A significant part of property management is getting the right tenant for a property. This means that the property must be presented in the most welcoming of conditions. In the spring and summer, this is a lot more of a simple task, but winter provides a new challenge for managers. Not only does the property need to be inviting and encourage potential renters to look around, but the property must also be safe. When hiring a snow removal professional service, be sure and ask for a snow consultation and site plan review that addresses the best way to avoid the potential hazards that can lead to injuries, possible lawsuits, or the loss of a potentially great tenant. If you are showing a property to a potential tenant during the winter and the showing happens to be scheduled on a day with bad weather, then that showing could either make or break the bank so to speak depending on the condition upon arrival. Below is a checklist to help you think through items to cover with your contracted service providers. Ask lots of questions about the game plan and be sure they have thought through your properties snow removal plan and prep for property showings.

Outside the Building

Parking Lots and Driveways
Clear any snow accumulation or ice and distribute salt to clear any unseen patches of ice. These precautions will not only help prevent slip and fall accidents, but will keep cars from skidding. Where will the excess snow be stored on the property and is that location susceptible to melting, drainage paths into traffic and refreezing at night? If so, have them move it to an off site location but keep in mind that this additional equipment and labor will cost more.

Sidewalks and Stairs
Sidewalks and stairs must also be shoveled and salted to prevent falling. Keep in mind that too much salt on the stairs or sidewalk can be a nuisance but for high service properties, it is better to be safe than sorry. You can always sweep away any excess and place more salt back down later. Ask your provider about the type of salt materials used based on your properties needs. Specialty properties such as LEED certified or newer properties often want specialized treated materials that cost more but can save the environment and less wear and tear on the walks.
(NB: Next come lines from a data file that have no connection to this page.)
-- ==== Sys2Proof/Tests/Slice0.lean ====
section
/-! SUPPORT. The model's own tests. Expected values come from the spec: its worked encodings (R82), its test vectors
(95_test_vectors.md, named V-... and P...) and the examples of the command rules. Vectors with concrete positions run the
commands with the fixture parameters of 95_test_vectors.md (defaults of R8 and TOY31, D27), which no other file uses. The
last part shows, for every obligation with hypotheses, a state and operands that meet them. -/

namespace Sys2Proof.Tests
open Sys2Proof.Machine Sys2Proof.Safety

/-! ## Decoding: words written out from 30_encoding.md -/

/-- V-EN-1, all rows. -/
theorem test_decode_legal_words :
    ([0x0100000000000000, 0x0200050000000000, 0x02FFFF0000000000, 0x1000000000000082, 0x10000000FFFFFFFF,
      0x110000000000003F, 0x11000000FFFFFFFF, 0x1200000100000040, 0x1200000000000040, 0x1300000000000000,
      0x1400000000000002, 0x200004000000000F, 0x20000400000001E0, 0x20FFFF00FFFFFFFF, 0x2100000000000000,
      0x2200000000000000, 0x3000000000000000, 0x3100006300000000, 0x310000FF00000000, 0x3100000000000000,
      0x3200030000000000] : List Word).map decode =
    ([.rst, .rdreg 5, .rdreg 65535, .banew 130, .banew 4294967295, .bget 63, .bget 4294967295, .bset 64 1, .bset 64 0,
      .btoint, .brdslot 2, .bfnew 15 4, .bfnew 480 4, .bfnew 4294967295 65535, .bfins, .bfqry, .eclr, .epush 0x63,
      .epush 255, .epush 0, .hpos 3] : List Instr).map .command := by decide

/-- V-EN-2: words with an opcode that is no command. -/
theorem test_decode_unknown_opcodes :
    (([0x00, 0xFF, 0x03, 0x0F, 0x15, 0x23, 0x33] : List (BitVec 8)).all fun c =>
      decode (Fields.toWord ⟨c, 0, 0, 0⟩) == .illegal (.unknownOpcode c)) = true := by decide

/-- V-EN-2: words with a 1 in a must-be-zero field, for every format. -/
theorem test_decode_unused_fields :
    ([0x0100000000000001, 0x0200050000000001, 0x0200050100000000, 0x1000010000000082, 0x1000000100000082,
      0x1100010000000000, 0x1200000200000040, 0x1200000300000040, 0x1200010100000040, 0x1300000000000001,
      0x200004010000000F, 0x2100000000000001, 0x2200000100000000, 0x3000010000000000, 0x3100006300000001,
      0x3101006300000000, 0x3200030100000000, 0x3200030000000001] : List Word).map decode =
    ([.rst, .rdreg, .rdreg, .banew, .banew, .bget, .bset, .bset, .bset, .btoint, .bfnew, .bfins, .bfqry, .eclr, .epush,
      .epush, .hpos, .hpos] : List Opcode).map fun o => .illegal (.unusedFieldNotZero o) := by decide

/-- The same words, and one for every row of R74, refused by the check of WellFormed.lean. -/
theorem test_wellFormed_refuses :
    (([0x0000000000000000, 0xFFFFFFFFFFFFFFFF, 0x0300000000000000, 0x1500000000000000, 0x2300000000000000,
      0x3300000000000000, 0x0100000000000001, 0x0200050000000001, 0x0200050100000000, 0x1000010000000082,
      0x1000000100000082, 0x1100010000000000, 0x1200000200000040, 0x1200010100000040, 0x1300000000000001,
      0x1400000100000000, 0x200004010000000F, 0x2100000000000001, 0x2200000100000000, 0x3000010000000000,
      0x3100006300000001, 0x3101006300000000, 0x3200030100000000, 0x3200030000000001] : List Word).all
      fun w => !legalWord w) = true := by decide

/-- And a legal word for every row accepted by it. -/
theorem test_wellFormed_accepts :
    (([0x0100000000000000, 0x0200050000000000, 0x1000000000000082, 0x110000000000003F, 0x1200000100000040,
      0x1300000000000000, 0x1400000000000002, 0x200004000000000F, 0x2100000000000000, 0x2200000000000000,
      0x3000000000000000, 0x3100006300000000, 0x3200030000000000] : List Word).all legalWord) = true := by decide

/-- V-EN-3: status beats of BTOINT on three slots, of BGET, of BSET, of an IndexOutOfRange and of an illegal word. -/
theorem test_statusBeat :
    [Response.ok [0, 0, 0], .ok [1], .ok [], .error .indexOutOfRange, .error .illegalCommand].map Response.statusBeat =
      [0x0000000300000000, 0x0000000100000000, 0x0000000000000000, 0x0000000000000003, 0x0000000000000004] := by decide

/-! ## The assembler (R80, R81); a text that is not ASCII is refused -/

theorem test_assemble_examples :
    assembleLine ['B', 'S', 'E', 'T', ' ', '6', '4', ',', ' ', '1', ' ', ';', 'x'] = some [.bset 64 1] ∧
    assembleLine ['B', 'A', 'N', 'E', 'W', ' ', '0', 'x', '8', '2'] = some [.banew 130] ∧
    assembleLine ['E', 'P', 'U', 'S', 'H', ' ', Char.ofNat 39, 'c', Char.ofNat 39] = some [.epush 0x63] ∧
    assembleLine ['B', 'S', 'E', 'T', ' ', '6', '4', ',', '2'] = none := by decide

theorem test_assemble_pseudo :
    assembleLine ['E', 'L', 'O', 'A', 'D', ' ', Char.ofNat 34, 'c', 'a', 't', Char.ofNat 34] =
      some [.eclr, .epush 0x63, .epush 0x61, .epush 0x74] ∧
    assembleLine ['B', 'C', 'L', 'R', ' ', '6', '3'] = some [.bset 63 0] ∧
    assembleLine ['E', 'L', 'O', 'A', 'D', ' ', Char.ofNat 34, Char.ofNat 233, Char.ofNat 34] = none := by decide

/-! ## The commands, with the fixture parameters -/

/-- TOY31 (95_test_vectors.md section 2.1). -/
def toy31 (e : List Byte) : Nat := e.foldl (fun h b => (h * 31 + b.toNat) % 2 ^ 32) 0

theorem toy31_lt (e : List Byte) : toy31 e < 2 ^ 32 := by
  have key : ∀ (e : List Byte) (h : Nat), h < 2 ^ 32 → e.foldl (fun h b => (h * 31 + b.toNat) % 2 ^ 32) h < 2 ^ 32 := by
    intro e
    induction e with
    | nil => exact fun _ h => h
    | cons b e ih => exact fun _ _ => ih _ (Nat.mod_lt _ (by decide))
  exact key e 0 (by decide)

/-- The defaults of R8 with TOY31. -/
def fixture : Params where
  numSlotsMax := 1024
  kMax := 64
  elemMax := 256
  digestBits := 32
  digest := toy31
  numSlotsMax_range := by decide
  kMax_range := by decide
  elemMax_range := by decide
  digestBits_pos := by decide
  digest_lt := toy31_lt

def cat : List Byte := [0x63, 0x61, 0x74]
def dog : List Byte := [0x64, 0x6F, 0x67]
def fish : List Byte := [0x66, 0x69, 0x73, 0x68]

/-- An array of `n` bits with the given slots. -/
def arrayBlock (n : BitVec 32) (m : Memory) : Block := { Block.reset with mode := .array, numBits := n, slots := m }

/-- A filter of `m` bits and `k` hash functions with the given slots and element. -/
def filterBlock (m : BitVec 32) (k : BitVec 16) (mem : Memory) (e : List Byte) : Block :=
  { Block.reset with mode := .filter, numBits := m, k := k, slots := mem, elem := e }

/-- The slots after step 4 of V-BA-3. -/
def boundarySlots : Memory := [(0, 0x8000000000000001), (1, 1), (2, 2)]

/-- Table of section 2.1: positions of "cat" for `m = 15` and of "dog" for `m = 130`. -/
theorem test_pos_fixture :
    (List.range 4).map (fun j => pos fixture j cat 15) = [12, 9, 11, 7] ∧
    (List.range 3).map (fun j => pos fixture j dog 130) = [64, 108, 62] := by decide

/-- V-SY-3: RST from the end of P2 clears ERRFLAGS and everything else. -/
theorem test_rst : rst { filterBlock 15 4 [(0, 0x7AD5)] fish with errRecord := 0x54 } =
    Block.respond Block.reset [] := by decide

/-- V-SY-1. -/
theorem test_rdreg : ([0, 1, 2, 3, 4, 5, 8, 9, 10, 11] : List (BitVec 16)).map
      (fun r => (rdreg fixture r (filterBlock 15 4 [] [1])).response) =
    ([2, 15, 1, 4, 1, 0, 1024, 64, 256, 32] : List Word).map fun v => .ok [v] := by decide

/-- V-SY-1: numbers that name no register; the error sets ERRFLAGS[7]. -/
theorem test_rdreg_bad : (([6, 7, 12, 65535] : List (BitVec 16)).all fun r =>
    let t := rdreg fixture r Block.reset
    t.response == .error .badOperand && t.errflags == 0x80) = true := by decide

/-- V-BA-1: sizes that are refused. -/
theorem test_banew_refuses : (([0, 65537, 4294967295] : List (BitVec 32)).all fun n =>
    let t := banew fixture n (arrayBlock 70 [(0, 1)])
    t.response == .error .invalidSize && t.errflags == 0x04 && t.numBits == 70 && t.slots == [(0, 1)]) = true := by
  decide

/-- V-BA-1 and V-BA-9: sizes that are accepted, and the old bits are gone. -/
theorem test_banew : (([(1, 1), (63, 1), (64, 1), (65, 2), (128, 2), (130, 3), (65536, 1024)] :
    List (BitVec 32 × Nat)).all fun x =>
    let t := banew fixture x.1 (filterBlock 15 4 [(0, 0x7AD5)] cat)
    t.mode == .array && t.numBits == x.1 && t.numSlots == x.2 && t.k == 0 && t.slots == [] && t.elem == cat) = true := by
  decide

/-- V-BA-3 steps 5 to 12. -/
theorem test_bget : ([0, 1, 62, 63, 64, 65, 128, 129] : List (BitVec 32)).map
      (fun p => (bget p (arrayBlock 130 boundarySlots)).response) =
    ([1, 0, 0, 1, 1, 0, 0, 1] : List Word).map fun v => .ok [v] := by decide

/-- V-BA-4: padding and beyond are out of range. -/
theorem test_bget_range : (([130, 191, 4294967295] : List (BitVec 32)).all fun p =>
    (bget p (arrayBlock 130 boundarySlots)).response == .error .indexOutOfRange) = true := by decide

/-- V-BA-3 steps 2 and 3: the top bit of slot 0, then offset 0 of slot 1. -/
theorem test_bset_boundary :
    (bset 63 1 (arrayBlock 130 [(0, 1)])).slots = [(0, 0x8000000000000001)] ∧
    (bset 64 1 (arrayBlock 130 [(0, 0x8000000000000001)])).slots = [(0, 0x8000000000000001), (1, 1)] := by decide

/-- V-BA-6: clearing; V-EX-3: refused in FILTER mode. -/
theorem test_bset_clear :
    (bset 63 0 (arrayBlock 130 boundarySlots)).slots = [(0, 1), (1, 1), (2, 2)] ∧
    (bset 200 1 (filterBlock 15 4 [] [])).response = .error .wrongMode := by decide

/-- V-BA-5: the beats and the integer. -/
theorem test_btoint :
    (btoint (arrayBlock 130 boundarySlots)).response = .ok [0x8000000000000001, 1, 2] ∧
    (arrayBlock 130 boundarySlots).toInteger = 680564733841876926954419330974100750337 := by decide

/-- V-BA-4 and V-BA-5. -/
theorem test_brdslot :
    (brdslot 2 (arrayBlock 130 boundarySlots)).response = .ok [2] ∧
    (brdslot 3 (arrayBlock 130 boundarySlots)).response = .error .indexOutOfRange := by decide

/-- V-BF-1: accepted sizes. -/
theorem test_bfnew : (([(15, 4), (1, 1), (15, 64), (65536, 1)] : List (BitVec 32 × BitVec 16)).all fun x =>
    let t := bfnew fixture x.1 x.2 (arrayBlock 70 [(0, 1)])
    t.mode == .filter && t.numBits == x.1 && t.k == x.2 && t.slots == [] && t.response == .ok []) = true := by decide

/-- V-BF-1: refused operands; the check on `k` wins. -/
theorem test_bfnew_refuses : ([(15, 0), (15, 65), (0, 4), (65537, 1), (0, 0), (65537, 0), (4294967295, 65535)] :
    List (BitVec 32 × BitVec 16)).map (fun x => (bfnew fixture x.1 x.2 Block.reset).errflags) =
    [0x02, 0x02, 0x04, 0x04, 0x02, 0x02, 0x02] := by decide

/-- V-BF-4 and V-BF-8. -/
theorem test_bfins :
    (bfins fixture (filterBlock 15 4 [] cat)).slots = [(0, 0x1A80)] ∧
    (bfins fixture (filterBlock 15 4 [(0, 0x1A80)] cat)).slots = [(0, 0x1A80)] ∧
    (bfins fixture (filterBlock 130 3 [(1, 0x1001000000400000)] dog)).slots =
      [(0, 0x4000000000000000), (1, 0x1001100000400001)] := by decide

/-- V-BF-5: "cat" is in, "fish" is not; V-EX-2: refused in ARRAY mode. -/
theorem test_bfqry :
    (bfqry fixture (filterBlock 15 4 [(0, 0x7AD5)] cat)).response = .ok [1] ∧
    (bfqry fixture (filterBlock 15 4 [(0, 0x7AD5)] fish)).response = .ok [0] ∧
    (bfqry fixture (arrayBlock 8 [])).response = .error .wrongMode := by decide

/-- V-HP-6. -/
theorem test_eclr : (eclr (filterBlock 15 4 [(0, 0x1A80)] cat)).elem = [] ∧
    (eclr (filterBlock 15 4 [(0, 0x1A80)] cat)).slots = [(0, 0x1A80)] := by decide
Break off any ice layered on railing or brush off snow to make the rails easier to grip. If the property has many outdoor railings, you may want to have them serviced and make sure they are a part of your service contract.
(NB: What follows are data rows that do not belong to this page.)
-- ==== Sys2Proof/Syntax.lean ====
section
/-! DEFINITION. The eight commands of 30_encoding.md rule R71, the standards of rule R73 and the assembler's commands of
rule R82. -/

namespace Sys2Proof

/-- A command, one constructor per row of the opcode table (R71, R80). The fields hold every value their bits can: each
value of STD, MOD, CR and ID is legal (R73, R74, R75), so no term of this type is ill formed. -/
inductive Instr where
  | nop
  | log10
  | berscale
  | berscore
  | cnrrel (std mod cr : BitVec 4)
  | sqi (std mod cr : BitVec 4)
  | title (std : BitVec 4) (id : BitVec 9)
  | value (std : BitVec 4) (id : BitVec 9)
deriving DecidableEq, Repr

/-- The named standards of R73. -/
inductive Standard where
  | undef | dvbt | dvbt2 | dvbc | isdbt | isdbs | atsc | qam
deriving DecidableEq, Repr

/-- A command as the host's assembler takes it (R82): its operands are plain numbers, and one outside its field's range is
an assembly error (`AsmCommand.wellFormed`), never truncated. -/
inductive AsmCommand where
  | nop
  | log10
  | berscale
  | berscore
  | cnrrel (std mod cr : Nat)
  | sqi (std mod cr : Nat)
  | title (std id : Nat)
  | value (std id : Nat)
deriving DecidableEq, Repr

end Sys2Proof
end

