-- ==== Sys2Proof/Machine/Operands.lean ====
section
/-! DEFINITION. What a command reads and writes: the latched operands (30_encoding.md rule R77, 10_state.md rule R30), the
renderings of a value as text (42_dispatch.md rules R153, R154) and the TEXT buffer (R38, R156). -/

namespace Sys2Proof.Machine

/-- `L.arg[0]`, an unsigned word (R77). -/
def State.operand0 (s : State) : Word := s.latch.arg.arg0

/-- `L.arg[1]`, an unsigned word (R77). -/
def State.operand1 (s : State) : Word := s.latch.arg.arg1

/-- `L.arg[2]`, an unsigned word (R77). -/
def State.operand2 (s : State) : Word := s.latch.arg.arg2

/-- `L.arg[3]`, an unsigned word (R77). -/
def State.operand3 (s : State) : Word := s.latch.arg.arg3

/-- The digits of `v` in the base, most significant first and without leading zeros; the fuel bounds their number. -/
def digits (base : Nat) : Nat → Nat → List Nat
  | 0, _ => []
  | fuel + 1, v => if v < base then [v] else digits base fuel (v / base) ++ [v % base]

/-- The ASCII byte of a digit (R153, R154): `0` to `9`, then upper-case `A` to `F`. -/
def digitByte (d : Nat) : Byte := if d < 10 then BitVec.ofNat 8 (0x30 + d) else BitVec.ofNat 8 (0x41 + (d - 10))

/-- `dec(v)` (R153). A 32-bit value has at most 10 decimal digits. -/
def decText (v : Word) : Text := (digits 10 10 v.toNat).map digitByte

/-- `hex(v)` (R154): `0x` and at most 8 digits. -/
def hexText (v : Word) : Text := [0x30, 0x78] ++ (digits 16 8 v.toNat).map digitByte

/-- The number of bytes `emit(t)` keeps, DESC.LEN (R156). -/
def emitLen (t : Text) : Nat := min t.length 63

/-- The TEXT buffer that `emit(t)` writes (R156): the first 63 bytes of the text, then zeros. -/
def emit (t : Text) : Vector Byte 64 :=
  ⟨⟨t.take 63 ++ List.replicate (64 - emitLen t) 0⟩, by simp [emitLen]; omega⟩

/-- TEXTi (R38, R51): byte `TEXT[4i+j]` is bits 8j+7 to 8j. -/
def textWord (t : Vector Byte 64) (i : Fin 16) : Word :=
  t[4 * i.val + 3] ++ t[4 * i.val + 2] ++ t[4 * i.val + 1] ++ t[4 * i.val]

end Sys2Proof.Machine
end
Clear entryways completely, making sure the door can open all the way. If there is an overhang above the door, make sure it is clear of snow, so there is no danger of the accumulation falling onto someone walking in or out of the door.

Inside the Building

Mop up any puddles and set up a WET FLOOR sign immediately inside the front entrance. Provide a coat rack and place for wet boots and umbrellas. This is usually handled by on site staff or managers outside your snow removal company but always a good idea to set up to handle that days traffic.

All Floors
Go through the entire building with a dry mop and clean up any puddles or footprints. This may require around the clock additional service and depending on your property hours of operations, a good idea to keep the service overtime during bad weather.

Room Temperature
Keep the office set at a comfortable temperature that can be easily tolerated. Just because it is cold outside, doesn’t mean that is should be sweltering indoors. If it’s too hot, potential tenants may decide to cut their viewing short.

These items are just a good starting point for discussions with operation managers, facility managers, property managers and executive teams to successfully navigate the pitfalls of winter related pitfalls. Even on the “good days” of winter when you have that dream tenant on site, take a few minutes after the walk through and include this winter plan in your presentation as part of the diligence your team employs to create space for successful businesses like theirs to work from.